> _Task prompt_
Reproduce the data that follows in its entirety, character for character.

> _Supplied entries_
/-- The ALU's product, which R212 takes of the signed readings, is the product of the words. -/
theorem alu_mul (p : DivPolicy) (a b : Word) : alu p .mul a b = some (a * b) := by
  simp only [alu, BitVec.ofInt_mul, BitVec.ofInt_toInt]

/-- Settles O14: each operation is the ALU's, and the product of words is that of their signed readings modulo 2^32. -/
theorem registerArithmeticCompletes : Obligations.RegisterArithmeticCompletes := by
  unfold Obligations.RegisterArithmeticCompletes
  intro s rd rs1 rs2
  rw [exec_sub, exec_xor, exec_or, exec_and, exec_mul]
  refine ⟨regRegOp_some rfl, regRegOp_some rfl, regRegOp_some rfl, regRegOp_some rfl, regRegOp_some (alu_mul _ _ _), ?_⟩
  rw [BitVec.toInt_mul]
  exact Int.emod_eq_zero_of_dvd Int.dvd_bmod_sub_self

/-- The five low bits are the remainder by 32. -/
theorem toNat_lowFiveBits (b : Word) : (b.extractLsb' 0 5).toNat = b.toNat % 32 := by simp

/-- Settles O15: the ALU shifts by the five low bits, and compares signed. -/
theorem shiftsAndSltComplete : Obligations.ShiftsAndSltComplete := by
  unfold Obligations.ShiftsAndSltComplete
  intro s rd rs1 rs2
  rw [← toNat_lowFiveBits, exec_sll, exec_srl, exec_sra, exec_slt]
  exact ⟨regRegOp_some rfl, regRegOp_some rfl, regRegOp_some rfl, regRegOp_some (by simp [alu, boolWord])⟩

/-- The pair of R221 with an overflowing quotient, and the zero divisor. -/
theorem divisionUndefined_iff {a b : Word} :
    divisionUndefined a b = true ↔ b = 0#32 ∨ (a = 0x80000000#32 ∧ b = 0xFFFFFFFF#32) := by
  have h : ∀ (v : Word) (c : Int), c = v.toInt → ∀ w : Word, w.toInt = c ↔ w = v := fun v c hc w => by rw [hc, BitVec.toInt_inj]
  simp only [divisionUndefined, Bool.or_eq_true, Bool.and_eq_true, decide_eq_true_eq, h 0#32 0 rfl, h 0x80000000#32 (-2 ^ 31) rfl,
    h 0xFFFFFFFF#32 (-1) rfl]

/-- Of a defined pair the quotient is the signed division and the remainder the signed remainder. -/
theorem divQ_divR_of_defined (p : DivPolicy) {a b : Word} (h : divisionUndefined a b = false) :
    divQ p a b = some (a.sdiv b) ∧ divR p a b = some (a.srem b) ∧ (a.sdiv b).toInt = a.toInt.tdiv b.toInt := by
  have hne : a ≠ BitVec.intMin 32 ∨ b ≠ -1#32 := by
    by_contra hc
    simp only [not_or, not_not] at hc
    obtain ⟨rfl, rfl⟩ := hc
    exact absurd h (by decide)
  have hq := BitVec.toInt_sdiv_of_ne_or_ne a b hne
  have hr : a.toInt - a.toInt.tdiv b.toInt * b.toInt = (a.srem b).toInt := by
    rw [BitVec.toInt_srem, Int.tmod_def, Int.mul_comm]
  rw [divQ_defined p h, divR_defined p h, hr, ← hq, BitVec.ofInt_toInt, BitVec.ofInt_toInt]
  exact ⟨rfl, rfl, rfl⟩

/-- Settles O16: quotient and remainder are the integers' truncating division, which fits the format. -/
theorem divisionCompletes : Obligations.DivisionCompletes := by
  unfold Obligations.DivisionCompletes
  intro s rd rs1 rs2 hz ho
  have hd : divisionUndefined (s.readReg rs1) (s.readReg rs2) = false := by
    simpa [divisionUndefined, hz] using fun h1 h2 => ho ⟨h1, h2⟩
  obtain ⟨hq, hr, hqi⟩ := divQ_divR_of_defined s.cfg.divPolicy hd
  refine ⟨_, _, regRegOp_some hq, regRegOp_some hr, ?_⟩
  rw [hqi, BitVec.toInt_srem]
  generalize (s.readReg rs1).toInt = a at *
  generalize (s.readReg rs2).toInt = b at *
  refine ⟨(Int.tdiv_mul_add_tmod a b).symm, ?_, fun hne => ?_, ?_⟩
  · rw [Int.natAbs_tmod]
    exact Nat.mod_lt _ (Int.natAbs_pos.mpr hz)
  · rcases lt_or_ge a 0 with ha | ha
    · have hnp : (-a).tmod b ≥ 0 := Int.tmod_nonneg b (by omega)
      rw [Int.neg_tmod] at hnp
      omega
    · have := Int.tmod_nonneg b ha
      omega
  · rw [Int.natAbs_tdiv]
    exact Nat.div_mul_le_self _ _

> _Task output_
/-- The ALU's product, which R212 takes of the signed readings, is the product of the words. -/
theorem alu_mul (p : DivPolicy) (a b : Word) : alu p .mul a b = some (a * b) := by
  simp only [alu, BitVec.ofInt_mul, BitVec.ofInt_toInt]

/-- Settles O14: each operation is the ALU's, and the product of words is that of their signed readings modulo 2^32. -/
theorem registerArithmeticCompletes : Obligations.RegisterArithmeticCompletes := by
  unfold Obligations.RegisterArithmeticCompletes
  intro s rd rs1 rs2
  rw [exec_sub, exec_xor, exec_or, exec_and, exec_mul]
  refine ⟨regRegOp_some rfl, regRegOp_some rfl, regRegOp_some rfl, regRegOp_some rfl, regRegOp_some (alu_mul _ _ _), ?_⟩
  rw [BitVec.toInt_mul]
  exact Int.emod_eq_zero_of_dvd Int.dvd_bmod_sub_self

/-- The five low bits are the remainder by 32. -/
theorem toNat_lowFiveBits (b : Word) : (b.extractLsb' 0 5).toNat = b.toNat % 32 := by simp

/-- Settles O15: the ALU shifts by the five low bits, and compares signed. -/
theorem shiftsAndSltComplete : Obligations.ShiftsAndSltComplete := by
  unfold Obligations.ShiftsAndSltComplete
  intro s rd rs1 rs2
  rw [← toNat_lowFiveBits, exec_sll, exec_srl, exec_sra, exec_slt]
  exact ⟨regRegOp_some rfl, regRegOp_some rfl, regRegOp_some rfl, regRegOp_some (by simp [alu, boolWord])⟩

/-- The pair of R221 with an overflowing quotient, and the zero divisor. -/
theorem divisionUndefined_iff {a b : Word} :
    divisionUndefined a b = true ↔ b = 0#32 ∨ (a = 0x80000000#32 ∧ b = 0xFFFFFFFF#32) := by
  have h : ∀ (v : Word) (c : Int), c = v.toInt → ∀ w : Word, w.toInt = c ↔ w = v := fun v c hc w => by rw [hc, BitVec.toInt_inj]
  simp only [divisionUndefined, Bool.or_eq_true, Bool.and_eq_true, decide_eq_true_eq, h 0#32 0 rfl, h 0x80000000#32 (-2 ^ 31) rfl,
    h 0xFFFFFFFF#32 (-1) rfl]

/-- Of a defined pair the quotient is the signed division and the remainder the signed remainder. -/
theorem divQ_divR_of_defined (p : DivPolicy) {a b : Word} (h : divisionUndefined a b = false) :
    divQ p a b = some (a.sdiv b) ∧ divR p a b = some (a.srem b) ∧ (a.sdiv b).toInt = a.toInt.tdiv b.toInt := by
  have hne : a ≠ BitVec.intMin 32 ∨ b ≠ -1#32 := by
    by_contra hc
    simp only [not_or, not_not] at hc
    obtain ⟨rfl, rfl⟩ := hc
    exact absurd h (by decide)
  have hq := BitVec.toInt_sdiv_of_ne_or_ne a b hne
  have hr : a.toInt - a.toInt.tdiv b.toInt * b.toInt = (a.srem b).toInt := by
    rw [BitVec.toInt_srem, Int.tmod_def, Int.mul_comm]
  rw [divQ_defined p h, divR_defined p h, hr, ← hq, BitVec.ofInt_toInt, BitVec.ofInt_toInt]
  exact ⟨rfl, rfl, rfl⟩

/-- Settles O16: quotient and remainder are the integers' truncating division, which fits the format. -/
theorem divisionCompletes : Obligations.DivisionCompletes := by
  unfold Obligations.DivisionCompletes
  intro s rd rs1 rs2 hz ho
  have hd : divisionUndefined (s.readReg rs1) (s.readReg rs2) = false := by
    simpa [divisionUndefined, hz] using fun h1 h2 => ho ⟨h1, h2⟩
  obtain ⟨hq, hr, hqi⟩ := divQ_divR_of_defined s.cfg.divPolicy hd
  refine ⟨_, _, regRegOp_some hq, regRegOp_some hr, ?_⟩
  rw [hqi, BitVec.toInt_srem]
  generalize (s.readReg rs1).toInt = a at *
  generalize (s.readReg rs2).toInt = b at *
  refine ⟨(Int.tdiv_mul_add_tmod a b).symm, ?_, fun hne => ?_, ?_⟩
  · rw [Int.natAbs_tmod]
    exact Nat.mod_lt _ (Int.natAbs_pos.mpr hz)
  · rcases lt_or_ge a 0 with ha | ha
    · have hnp : (-a).tmod b ≥ 0 := Int.tmod_nonneg b (by omega)
      rw [Int.neg_tmod] at hnp
      omega
    · have := Int.tmod_nonneg b ha
      omega
  · rw [Int.natAbs_tdiv]
    exact Nat.div_mul_le_self _ _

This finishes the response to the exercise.